ATAC-seq Quality Control
"Check the quality of my ATAC-seq library" → Evaluate fragment size distribution (nucleosome periodicity), TSS enrichment, FRiP, and library complexity to assess chromatin accessibility experiment quality.
- CLI:
deeptools bamPEFragmentSize,picard CollectInsertSizeMetrics - Python:
pysamfor custom fragment analysis
Fragment Size Distribution
Goal: Assess ATAC-seq library quality by visualizing the characteristic nucleosome periodicity in fragment sizes.

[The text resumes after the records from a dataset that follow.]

-- ==== Sys2Proof/Laws/PerInstr.lean ====
section
/-! SUPPORT. The family WellFormed, one lemma per command: a well-formed request row fits its row of Table 10-3. -/

namespace Sys2Proof.Laws.WellFormed

/-- The frame of a well-formed request row carries a code of Table 10-3 and a payload of that row's lengths, at most 16
bytes. A command that is no request has no frame. -/
def Statement (i : Instr) : Prop :=
  i.wellFormed = true → ∀ (p : PortId) (code : Byte) (payload : List Byte),
    Machine.requestOf i = some (p, code, payload) →
    payload.length ≤ 16 ∧ ∃ (name : Machine.RequestName) (least greatest : Nat),
      Machine.requestRow code = some (name, least, greatest) ∧ least ≤ payload.length ∧ payload.length ≤ greatest

theorem hardReset (rcs : BitVec 4) : Statement (.hardReset rcs) :=
  fun hw _ _ _ h => Machine.requestOf_row h hw

theorem trackTimeTick : Statement .trackTimeTick :=
  fun hw _ _ _ h => Machine.requestOf_row h hw

theorem restore : Statement .restore :=
  fun hw _ _ _ h => Machine.requestOf_row h hw

theorem restoreEnd : Statement .restoreEnd :=
  fun hw _ _ _ h => Machine.requestOf_row h hw

theorem selnFall (p : PortId) : Statement (.selnFall p) :=
  fun hw _ _ _ h => Machine.requestOf_row h hw

theorem requestFrame (p : PortId) (sdi : List Bool) : Statement (.requestFrame p sdi) :=
  fun hw _ _ _ h => Machine.requestOf_row h hw

theorem poll (p : PortId) : Statement (.poll p) :=
  fun hw _ _ _ h => Machine.requestOf_row h hw

theorem take (p : PortId) : Statement (.take p) :=
  fun hw _ _ _ h => Machine.requestOf_row h hw

theorem portStatus (p : PortId) : Statement (.portStatus p) :=
  fun hw _ _ _ h => Machine.requestOf_row h hw

theorem portSet (p : PortId) (attentionLevel shedLevel : Byte) : Statement (.portSet p attentionLevel shedLevel) :=
  fun hw _ _ _ h => Machine.requestOf_row h hw

theorem portReset (p : PortId) : Statement (.portReset p) :=
  fun hw _ _ _ h => Machine.requestOf_row h hw

theorem select (p : PortId) (table index : Byte) : Statement (.select p table index) :=
  fun hw _ _ _ h => Machine.requestOf_row h hw

theorem fetch (p : PortId) : Statement (.fetch p) :=
  fun hw _ _ _ h => Machine.requestOf_row h hw

theorem put (p : PortId) (values : List Byte) : Statement (.put p values) :=
  fun hw _ _ _ h => Machine.requestOf_row h hw

theorem apply (p : PortId) : Statement (.apply p) :=
  fun hw _ _ _ h => Machine.requestOf_row h hw

theorem reportHandset (p : PortId) (identity : Ident) (count throttle code battery strength : Byte) : Statement (.reportHandset p identity count throttle code battery strength) :=
  fun hw _ _ _ h => Machine.requestOf_row h hw

theorem staleExpiry (h : HandsetId) : Statement (.staleExpiry h) :=
  fun hw _ _ _ h => Machine.requestOf_row h hw

theorem handsetLostExpiry (h : HandsetId) : Statement (.handsetLostExpiry h) :=
  fun hw _ _ _ h => Machine.requestOf_row h hw

theorem reportCrossing (p : PortId) (sensor car age : Byte) : Statement (.reportCrossing p sensor car age) :=
  fun hw _ _ _ h => Machine.requestOf_row h hw

theorem pitExitRecheck (w : SwitchId) : Statement (.pitExitRecheck w) :=
  fun hw _ _ _ h => Machine.requestOf_row h hw

theorem reportSwitchThrown (p : PortId) (switch position : Byte) : Statement (.reportSwitchThrown p switch position) :=
  fun hw _ _ _ h => Machine.requestOf_row h hw

theorem reportSwitchReturned (p : PortId) (switch position : Byte) : Statement (.reportSwitchReturned p switch position) :=
  fun hw _ _ _ h => Machine.requestOf_row h hw

theorem reportSwitchJammed (p : PortId) (switch position : Byte) : Statement (.reportSwitchJammed p switch position) :=
  fun hw _ _ _ h => Machine.requestOf_row h hw

theorem actuationDeadline (w : SwitchId) : Statement (.actuationDeadline w) :=
  fun hw _ _ _ h => Machine.requestOf_row h hw

theorem holdDeadline (w : SwitchId) : Statement (.holdDeadline w) :=
  fun hw _ _ _ h => Machine.requestOf_row h hw

theorem restoringActuationDeadline (w : SwitchId) : Statement (.restoringActuationDeadline w) :=
  fun hw _ _ _ h => Machine.requestOf_row h hw

theorem intentExpiry (c : CarId) : Statement (.intentExpiry c) :=
  fun hw _ _ _ h => Machine.requestOf_row h hw

theorem conflictCapEnd (c : CarId) : Statement (.conflictCapEnd c) :=
  fun hw _ _ _ h => Machine.requestOf_row h hw

theorem stall (c : CarId) : Statement (.stall c) :=
  fun hw _ _ _ h => Machine.requestOf_row h hw

theorem offerExpiry (c : CarId) : Statement (.offerExpiry c) :=
  fun hw _ _ _ h => Machine.requestOf_row h hw

theorem pairingWindowExpiry : Statement .pairingWindowExpiry :=
  fun hw _ _ _ h => Machine.requestOf_row h hw

theorem lampExpiry : Statement .lampExpiry :=
  fun hw _ _ _ h => Machine.requestOf_row h hw

theorem start (p : PortId) : Statement (.start p) :=
  fun hw _ _ _ h => Machine.requestOf_row h hw

theorem stop (p : PortId) : Statement (.stop p) :=
  fun hw _ _ _ h => Machine.requestOf_row h hw

theorem caution (p : PortId) : Statement (.caution p) :=
  fun hw _ _ _ h => Machine.requestOf_row h hw

theorem green (p : PortId) : Statement (.green p) :=
  fun hw _ _ _ h => Machine.requestOf_row h hw

theorem pitOpen (p : PortId) : Statement (.pitOpen p) :=
  fun hw _ _ _ h => Machine.requestOf_row h hw

theorem pitClose (p : PortId) : Statement (.pitClose p) :=
  fun hw _ _ _ h => Machine.requestOf_row h hw

theorem zoneLock (p : PortId) (zone lock : Byte) : Statement (.zoneLock p zone lock) :=
  fun hw _ _ _ h => Machine.requestOf_row h hw

theorem trackClear (p : PortId) : Statement (.trackClear p) :=
  fun hw _ _ _ h => Machine.requestOf_row h hw

theorem switchDisable (p : PortId) (switch : Byte) : Statement (.switchDisable p switch) :=
  fun hw _ _ _ h => Machine.requestOf_row h hw

theorem switchEnable (p : PortId) (switch : Byte) : Statement (.switchEnable p switch) :=
  fun hw _ _ _ h => Machine.requestOf_row h hw

theorem switchClear (p : PortId) (switch : Byte) : Statement (.switchClear p switch) :=
  fun hw _ _ _ h => Machine.requestOf_row h hw

theorem layoutRun (p : PortId) : Statement (.layoutRun p) :=
  fun hw _ _ _ h => Machine.requestOf_row h hw

theorem layoutEdit (p : PortId) : Statement (.layoutEdit p) :=
  fun hw _ _ _ h => Machine.requestOf_row h hw

theorem openPairing (p : PortId) (seconds : Byte) : Statement (.openPairing p seconds) :=
  fun hw _ _ _ h => Machine.requestOf_row h hw

theorem closePairing (p : PortId) : Statement (.closePairing p) :=
  fun hw _ _ _ h => Machine.requestOf_row h hw

theorem release (p : PortId) (car : Byte) : Statement (.release p car) :=
  fun hw _ _ _ h => Machine.requestOf_row h hw

theorem storeSave (p : PortId) (row : Byte) : Statement (.storeSave p row) :=
  fun hw _ _ _ h => Machine.requestOf_row h hw

theorem writerCommitStart : Statement .writerCommitStart :=
  fun hw _ _ _ h => Machine.requestOf_row h hw

theorem writerStepEnd : Statement .writerStepEnd :=
  fun hw _ _ _ h => Machine.requestOf_row h hw

theorem commitCompletion : Statement .commitCompletion :=
  fun hw _ _ _ h => Machine.requestOf_row h hw

theorem stweFall : Statement .stweFall :=
  fun hw _ _ _ h => Machine.requestOf_row h hw

theorem stweRise : Statement .stweRise :=
  fun hw _ _ _ h => Machine.requestOf_row h hw

theorem railFrameStart : Statement .railFrameStart :=
  fun hw _ _ _ h => Machine.requestOf_row h hw

theorem broadcastWord : Statement .broadcastWord :=
  fun hw _ _ _ h => Machine.requestOf_row h hw

theorem carWord (c : CarId) : Statement (.carWord c) :=
  fun hw _ _ _ h => Machine.requestOf_row h hw

theorem quietWindow : Statement .quietWindow :=
  fun hw _ _ _ h => Machine.requestOf_row h hw

theorem reportSwitchUnknownKind (p : PortId) (switch kind position : Byte) : Statement (.reportSwitchUnknownKind p switch kind position) :=
  fun hw _ _ _ h => Machine.requestOf_row h hw

end Sys2Proof.Laws.WellFormed
end

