/-- A LOST record that no car and no marshal entry uses is freed (R33). -/
theorem State.freeIfForsaken_putRecord (s : State) (h : HandsetId) {r : Handset} (lost : r.link = .lost)
    (unbound : r.boundCar = none) (driver : r.marshal = false) :
    (s.putRecord h (some r)).freeIfForsaken h = s.freeHandset h := by
  obtain ⟨-, -, -, -, -, freed⟩ | ⟨stays, -⟩ := (s.putRecord h (some r)).freeIfForsaken_cases h
  · rw [freed]
    unfold State.freeHandset State.putRecord
    simp only [modAt_modAt]
  · exact absurd ⟨lost, unbound, driver⟩ (stays r ((State.putRecord_records ..).trans (if_pos rfl)))

/-- Settles O32: each expiry, by who holds the record and by the state of its car. -/
theorem silentHandsetsGoStaleAndLost : Obligations.SilentHandsetsGoStaleAndLost := by
  intro h r s record
  refine ⟨fun link due => ?_, fun link due => ?_⟩
  · simp only [execStaleExpiry_due record link due]
    refine ⟨fun unbound driver => ?_, fun c bound => ?_, fun m unbound marshal listed => ?_⟩
    · rw [State.announceLink_unheld _ (by exact unbound) (by exact driver)]
    · rw [State.announceLink_car _ (by exact bound)]
    · rw [State.announceLink_marshal _ (by exact unbound) (by exact marshal) (by exact listed)]
  · simp only [execHandsetLostExpiry_due record link due]
    have car_kept {c : CarId} (bound : r.boundCar = some c) : (r.lostAt s.now).kept = some (r.lostAt s.now) :=
      Handset.kept_bound (by exact bound)
    refine ⟨fun unbound driver => ?_, fun m unbound marshal listed => ?_, fun c a bound held notBound => ?_,
      fun c a bound held isBound => ?_⟩
    · rw [State.handLost_unbound _ (by exact unbound), State.announceLink_unheld _ (by exact unbound) (by exact driver),
        State.freeIfForsaken_putRecord s h rfl (by exact unbound) (by exact driver)]
      rfl
    · have marshal_kept : (r.lostAt s.now).kept = some (r.lostAt s.now) := Handset.kept_marshal (by exact marshal)
      rw [State.handLost_unbound _ (by exact unbound),
        State.announceLink_marshal _ (by exact unbound) (by exact marshal) (by exact listed),
        State.freeIfForsaken_of_put (s := s) marshal_kept (by simp)]
      rfl
    · rw [State.handLost_reserved _ (by exact bound) (by exact held) notBound,
        State.announceLink_car _ (by exact bound), State.freeIfForsaken_of_put (s := s) (car_kept bound) (by simp)]
      rfl
    · rw [State.handLost_bound _ (by exact bound) (by exact held) isBound,
        State.announceLink_car _ (by exact bound), State.freeIfForsaken_of_put (s := s) (car_kept bound) (by simp)]
      rfl
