/-- An audio stream (R423-R428). -/
structure AudioStream where
  capture : Bool
  timebase : Bool
  pack : Nat
  log2 : Nat
  blockFrames : Nat
  rate : Nat
  start : Nat
  ring : Nat
  ctrl : Nat
  map : List ChanMap
  fn : Fn
  applied : Nat := 0                      -- tick from which START 0 counts
  running : Bool := false
  stopping : Bool := false
  begun : Bool := false                   -- the frame of POS 0 has passed
  origin : Nat := 0                       -- under TIMEBASE 1, the tick of POS 0
  devIndex : Nat := 0
  pos : Nat := 0                          -- POS of the next frame at the balls
  lastTick : Nat := 0                     -- SYSTIME of the frame at the balls
  fade : Nat := 0                         -- frames of a fade still to play
  discarding : Bool := false              -- capture without room (R427)
  episode : Bool := false
  ramp : Nat := 0                         -- frames of the resuming ramp still to play
  episodes : Nat := 0
  skipped : Nat := 0
  gapNext : Bool := false
  blocks : List (Nat × List (List Int)) := []   -- playback: blocks held, POS and frames
  held : List HeldFrame := []             -- capture: frames not yet in the ring, oldest first
  deriving DecidableEq, Repr

/-- An ASRC channel (R429, R432). -/
structure Asrc where
  stream : Handle := 0
  channel : Nat := 0
  track : Nat := 0
  locked : Bool := false
  since : Nat := 0                        -- tick from which it measures
  ramp : Nat := 0                         -- frames of its ramp-in that have passed (R429)
  deriving DecidableEq, Repr, Inhabited

/-- An AMCLK: source and frequency set by the first port enabled on it (R420). -/
structure Amclk where
  pll : Bool
  hz : Nat
  users : List Handle
  trim : Int := 0                         -- of the internal PLL, in ppb (Table 15.11)
  deriving DecidableEq, Repr

/-- The console. -/
structure Console where
  touch   : Tab Touch := []
  ports   : Tab AudioPort := []
  streams : Tab AudioStream := []
  asrc    : Tab Asrc := []
  amclk   : Tab Amclk := []
  deriving DecidableEq, Repr, Inhabited

/-! ## Balls and the test access port (chapter 16) -/

/-- Signals of a TDM port. -/
inductive TdmPin | bclk | fsync | dout | din
  deriving DecidableEq, Repr

/-- The signal balls (Table 16.10), by what Table 15.3 tells apart. Workalink ports by handle, I²C by bus. -/
inductive Ball
  | workalink (port : Handle)
  | pcie | peRefclk | refclk | genlockIn | genlockOut
  | dram (ch : Fin 4)
  | i2cScl (bus : Nat) | i2cSda (bus : Nat)
  | tdm (port : Nat) (pin : TdmPin)
  | amclk (n : Nat) | pdmClk (n : Nat) | pdmDat (n : Nat)
  | touchTx (unit electrode : Nat) | touchRx (unit electrode : Nat)
  | resetBall (n : Nat)                   -- PORST_N, SRST_N, PERST_N
  | vsagSense | holdActive
  | tck | tms | tdi | tdo | trstN | testEn | bootSel (n : Nat) | twinSel
  | gpio (n : Nat) | dbgTxd | dbgRxd
  deriving DecidableEq, Repr

/-- States of the test access port's controller (IEEE 1149.1). -/
inductive TapState
  | testLogicReset | runTestIdle
  | selectDr | captureDr | shiftDr | exit1Dr | pauseDr | exit2Dr | updateDr
  | selectIr | captureIr | shiftIr | exit1Ir | pauseIr | exit2Ir | updateIr
  deriving DecidableEq, Repr, Inhabited

/-- Instructions of the test access port (R496, IEEE 1149.1 and 1149.6). -/
inductive TapInstr | bypass | samplePreload | extest | extestPulse | extestTrain
  deriving DecidableEq, Repr, Inhabited

/-- The test access port (R496): controller, instruction register, bypass and boundary-scan registers, and the boundary latch. -/
structure TapPort where
  state    : TapState := .testLogicReset
  shiftIr  : List Bool := []              -- nearest TDO first
  instr    : TapInstr := .bypass
  bypass   : Bool := false
  shiftDr  : List Bool := []              -- the boundary-scan register, nearest TDO first
  boundary : List Bool := []              -- its update latch
  invert   : Bool := false                -- the AC test signal of EXTEST_PULSE and EXTEST_TRAIN
  tdo      : Bool := false
  deriving DecidableEq, Repr, Inhabited

/-- What comes to the test access port: a rising edge of TCK with TMS and TDI, or TRST_N low. -/
inductive TapEdge | clock (tms tdi : Bool) | reset
  deriving DecidableEq, Repr

/-- The balls: those whose pull-up has been switched off since the last reset (R491), and the test access port with the edges that wait at its balls. -/
structure Pads where
  driven : List Ball := []
  tap    : TapPort := {}
  edges  : List TapEdge := []             -- edges at the port's balls that it has not taken yet, first come first
  deriving DecidableEq, Repr, Inhabited
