-- ==== Sys2Proof/Machine/Scan.lean ====
section
/-! DEFINITION. Scan-out (R193 to R221, R247 to R257, R319, R387): the lines of a generator, prefetch, composition and its
deadline, marking and release, write-back, signatures, references. -/

namespace Sys2Proof.Machine

/-! ## Signatures of a pair (R387, R388) -/

/-- Words of a SIGNATURE entry. -/
def sigWords (e : SigEntry) : List Word := [word e.frame, word (e.raster * 2 ^ 16 + e.span * 2 ^ 14 + e.line), e.sig]

/-- Whether two entries concern the same line. -/
def sameLine (a b : SigEntry) : Bool := a.raster == b.raster && a.frame == b.frame && a.line == b.line && a.span == b.span

/-- Whether a decision covers a line in the sense of R388. -/
def explains (s : State) (d : Decision) (e : SigEntry) : Bool :=
  let pos := (e.frame, e.line)
  d.raster == e.raster && match d.kind with
    | .underrun | .uncorrectable => (d.frame, d.line) == pos
    | .epochFault => false
    | _ => (atOrBefore (d.frame, d.line) pos && match d.applied with
        | some a => !atOrBefore a pos
        | none => false)
      || (d.partner && d.kind != .staleOff && atOrBefore (d.frame, d.line) pos && !s.decLog.any fun x =>
          (if d.kind == .overflow then x.kind != .overflow && decide (d.tick < x.tick)
            else x.partner && x.kind == .staleOff && decide (d.tick ≤ x.tick))
            && x.raster == d.raster && x.index == d.index && atOrBefore (x.frame, x.line) pos)

/-- Whether a mismatch on a line is explained (R388). -/
def explained (s : State) (e : SigEntry) : Bool :=
  s.decLog.any (fun d => explains s d e) || (s.display e.raster).faults.any fun f => faultActive f (e.frame, e.line)

/-- The last span of a raster or field whose port sends. -/
def lastSpan (s : State) (h : Handle) : Nat :=
  let l := (s.display h).spans
  ((((List.range l.length).zip l).filter fun e => (s.port e.2.port).rate != 0 && !(s.port e.2.port).idle).getLast?.map (·.1)).getD 0

/-- A line's signature has been judged: a frame whose lines were all good from line 0 to the last counts as matched (Table 12.6 step 6). -/
def noteJudged (e : SigEntry) (good : Bool) (s : State) : State :=
  let t := s.twin
  let run : Bool := match tget t.lineRun e.raster with
    | some (f, g) => if f = e.frame then g && good else e.line == 0 && good
    | none => e.line == 0 && good
  let vact := ((s.display e.raster).timing.map (·.vact)).getD 0
  let whole := run && e.line + 1 == vact && e.span == lastSpan s e.raster && !t.own.any fun x => x.raster == e.raster && x.frame == e.frame
  { s with twin := { t with
    lineRun := tput t.lineRun e.raster (e.frame, run), matched := if whole then insertAsc e.raster t.matched else t.matched } }

/-- Compares an own signature with the partner's (R387 to R389). -/
def judgePair (mine theirs : SigEntry) (s0 : State) : State :=
  let s := noteJudged mine (mine.sig == theirs.sig || explained s0 mine) s0
  let s1 := { s with twin := { s.twin with compared := sat (2 ^ 32 - 1) (s.twin.compared + 1) } }
  if mine.sig = theirs.sig then s1
  else if explained s mine then { s1 with twin := { s1.twin with explained := sat (2 ^ 32 - 1) (s1.twin.explained + 1) } }
  else
    let t := s1.twin
    let s2 := { s1 with twin := { t with
      unexplained := sat (2 ^ 32 - 1) (t.unexplained + 1), lastUnit := mine.raster, lastLine := mine.line, lastFrame := mine.frame } }
    match t.invest with
    | some _ => s2
    | none =>
      let s3 := { s2 with twin := { s2.twin with
        invest := some { raster := mine.raster, frame := mine.frame, line := mine.line, span := mine.span, hardware := mine.sig } } }
      setCause causeSignature (raiseEvent evSigMismatch twinUnit mine.line (mine.raster * 2 ^ 16 + mine.frame % 2 ^ 16) s3)

/-- Sends the signature of an own line packet and compares it where the partner's is at hand. -/
def ownSignature (e : SigEntry) (s : State) : State :=
  if !joined s then s
  else
    let s1 := tetherSend 0x0A 2 (sigWords e) s
    match s1.twin.theirs.find? (sameLine e) with
    | some x =>
      let rest := (s1.twin.theirs.zip s1.twin.theirTicks).filter fun y => !sameLine e y.1
      judgePair e x { s1 with twin := { s1.twin with theirs := rest.map (·.1), theirTicks := rest.map (·.2) } }
    | none => { s1 with twin := { s1.twin with own := s1.twin.own ++ [e], sigTicks := s1.twin.sigTicks ++ [s.now] } }
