-- ==== Sys2Proof/Machine/Sources.lean ====
section
/-! DEFINITION. Sources (R29, R243 to R246, R308): completion of a frame, the buffers a producer may take, watch windows. -/

namespace Sys2Proof.Machine

/-! ## Buffers of a producer (R308, R358) -/

/-- Frames that canvases and fields hold as admitted at their latest or previous latch point. -/
def heldFrames (s : State) : List Admitted :=
  s.canvases.flatMap (fun e => (e.2.admitted ++ e.2.previous).map (·.2)) ++ s.fields.flatMap (fun e => (e.2.admitted ++ e.2.previous).map (·.2))

/-- Whether a producer may take one of its buffers: it holds neither the newest complete frame nor an admitted one, nor what
the producer itself still needs (`needs`). -/
def producerFree (s : State) (h : Handle) (needs : List Nat) (id : Nat) : Bool :=
  !needs.contains id && (bufOf s id).isSome && ((s.source h).frames.head?.map (·.bufId)) != some id
    && !(heldFrames s).any fun a => a.bufId == id

/-- The first buffer a producer may take. -/
def takeBuf (s : State) (h : Handle) (needs : List Nat) : Option Nat := (s.source h).bufs.find? (producerFree s h needs)

/-- A buffer taken for a new frame no longer holds an old one. -/
def forgetFrame (h : Handle) (id : Nat) (s : State) : State :=
  let x := s.source h
  s.setSource h { x with frames := x.frames.filter fun f => f.bufId != id }

/-! ## Watch windows (R245, R246) -/

/-- Two bytes of a value of a depth with only its most significant bits kept. -/
def keptBytes (sample depth v : Nat) : List Byte :=
  let k := 2 ^ (depth - min sample depth)
  leBytes 2 (v / k * k)

/-- Bytes of a watch window over a frame that stands at (ox, oy) of a buffer. -/
def watchBytes (m : List Host.Cell) (b : Buffer) (ox oy : Nat) (w : Watch) : List Byte :=
  (List.range w.h).flatMap fun j => (List.range w.w).flatMap fun i =>
    let y := oy + w.y + j
    let x := ox + w.x + i
    let per := perLine b.fmt
    let l := lineWords m (b.line + rowLine b 0 y + x / per)
    if isV12 b.fmt then keptBytes w.bits 12 (v12At l (x % per))
    else
      let d := if b.fmt == .g9 then 9 else 12
      let p := if b.fmt == .g9 then (g9Of (l.getD (x % per) 0)).2 else c12Of (l.getD (x % per) 0)
      [p.r, p.g, p.b].flatMap (keptBytes w.bits d)

/-- Signature of a window over a complete frame; none when the window leaves the frame. -/
def watchSig (s : State) (f : SrcFrame) (w : Watch) : Option Word :=
  match bufOf s f.bufId with
  | some b => if w.x + w.w ≤ f.width ∧ w.y + w.h ≤ f.height then some (crc32c (watchBytes s.mem.cells b f.ox f.oy w)) else none
  | none => none

/-- A watch window after a complete frame. -/
def watchStep (sig : Option Word) (w : Watch) : Watch :=
  let changed := match sig, w.sig with
    | some a, some b => a != b
    | _, _ => false
  { w with sig := if sig.isSome then sig else w.sig, count := if changed then 0 else w.count + 1 }

/-- The last signature of a window; one never given is left open. -/
def lastSig (w : Watch) (s : State) : Word × State :=
  match w.sig with
  | some v => (v, s)
  | none => let d := drawFree s
            (d.1.setWidth 32, d.2)

/-- Brings one watch window up to a complete frame, with EV_FROZEN when it freezes (R246, R261). -/
def watchFrame (f : SrcFrame) (k : Handle) (s : State) : State :=
  match tget s.guest.watches k with
  | none => s
  | some w =>
    let w1 := watchStep (watchSig s f w) w
    let s1 := { s with guest := { s.guest with watches := tput s.guest.watches k w1 } }
    if w.count < w.frames ∧ w.frames ≤ w1.count then
      let v := lastSig w1 s1
      raiseEvent evFrozen k (sat 0xFFFF w1.count) v.1.toNat v.2
    else s1

/-- A frame of a source becomes complete: it is the newest, its watch windows see it, and EV_SOURCE_LATE may be raised again
(R29, R244, R246). -/
def completeFrame (h : Handle) (f : SrcFrame) (s : State) : State :=
  let x := s.source h
  let s1 := s.setSource h { x with frames := f :: x.frames, newest := some (f.number, f.tick) }
  let s2 := match tget s1.guest.ages h with
    | some a => { s1 with guest := { s1.guest with ages := tput s1.guest.ages h { a with said := false } } }
    | none => s1
  let ks := (s2.guest.watches.filter fun e => e.2.source == h).map (·.1)
  reeval (ks.foldl (fun t k => watchFrame f k t) s2)

/-! ## Source ages (R243, R244) -/

/-- Whether a source is fresh: it has an age setting and a complete frame no older than the class's limit. -/
def sourceFresh (s : State) (h : Handle) : Bool :=
  match tget s.guest.ages h, (s.source h).newest with
  | some a, some f => decide (s.now - f.2 ≤ 10000 * limitOf s a.cls)
  | _, _ => false

/-- EV_SOURCE_LATE of one source (R244). -/
def lateEvent (h : Handle) (s : State) : State :=
  match tget s.guest.ages h with
  | none => s
  | some a =>
    let from_ := ((s.source h).newest.map (·.2)).getD a.since
    if !a.said ∧ a.late * a.period * 100 < s.now - from_ then
      raiseEvent evSourceLate h a.late (((s.source h).newest.map (·.1)).getD 0)
        { s with guest := { s.guest with ages := tput s.guest.ages h { a with said := true } } }
    else s

/-- SOURCE_AGE_CHECK: the 100 µs check of every source, those that no port feeds among them (R243, R244), while liveness is not stopped
(R95). -/
def execSourceAgeCheck (s : State) : Host.Outcome State Fault Refusal :=
  let hs := ascending (tkeys s.sources ++ tkeys s.guest.ages)
  if !sweeps s.sys.state then .next s else
  let s1 := { s with guest := { s.guest with freshSrc := hs.filter (sourceFresh s) } }
  .next (reeval (hs.foldl (fun t h => lateEvent h t) s1))

/-- SOURCE_FRAME_COMPLETE: the last line of a source frame is written and acknowledged, and the frame becomes complete
(R29, R359). -/
def execSourceFrameComplete (h : Handle) (s : State) : Host.Outcome State Fault Refusal :=
  let x := s.source h
  match x.asm with
  | some a =>
    if a.written then
      .next (completeFrame h { number := a.number, bufId := a.bufId, width := x.width, height := x.height, tick := s.now, key := a.key }
        (s.setSource h { x with asm := none }))
    else .next s
  | none => .next s

end Sys2Proof.Machine
end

Approach: Extract insert sizes from the BAM file using Picard or samtools, producing a distribution that should show NFR (<100 bp) and mono-nucleosome (~200 bp) peaks.
# Using Picard
java -jar picard.jar CollectInsertSizeMetrics \
I=sample.bam \
O=insert_sizes.txt \
H=insert_sizes.pdf \
M=0.5
# Using samtools
samtools view -f 66 sample.bam | \
awk '{print sqrt($9^2)}' | \
sort | uniq -c | \
awk '{print $2"\t"$1}' > fragment_sizes.txt
TSS Enrichment Score
Goal: Quantify signal enrichment at transcription start sites as a key ATAC-seq quality metric.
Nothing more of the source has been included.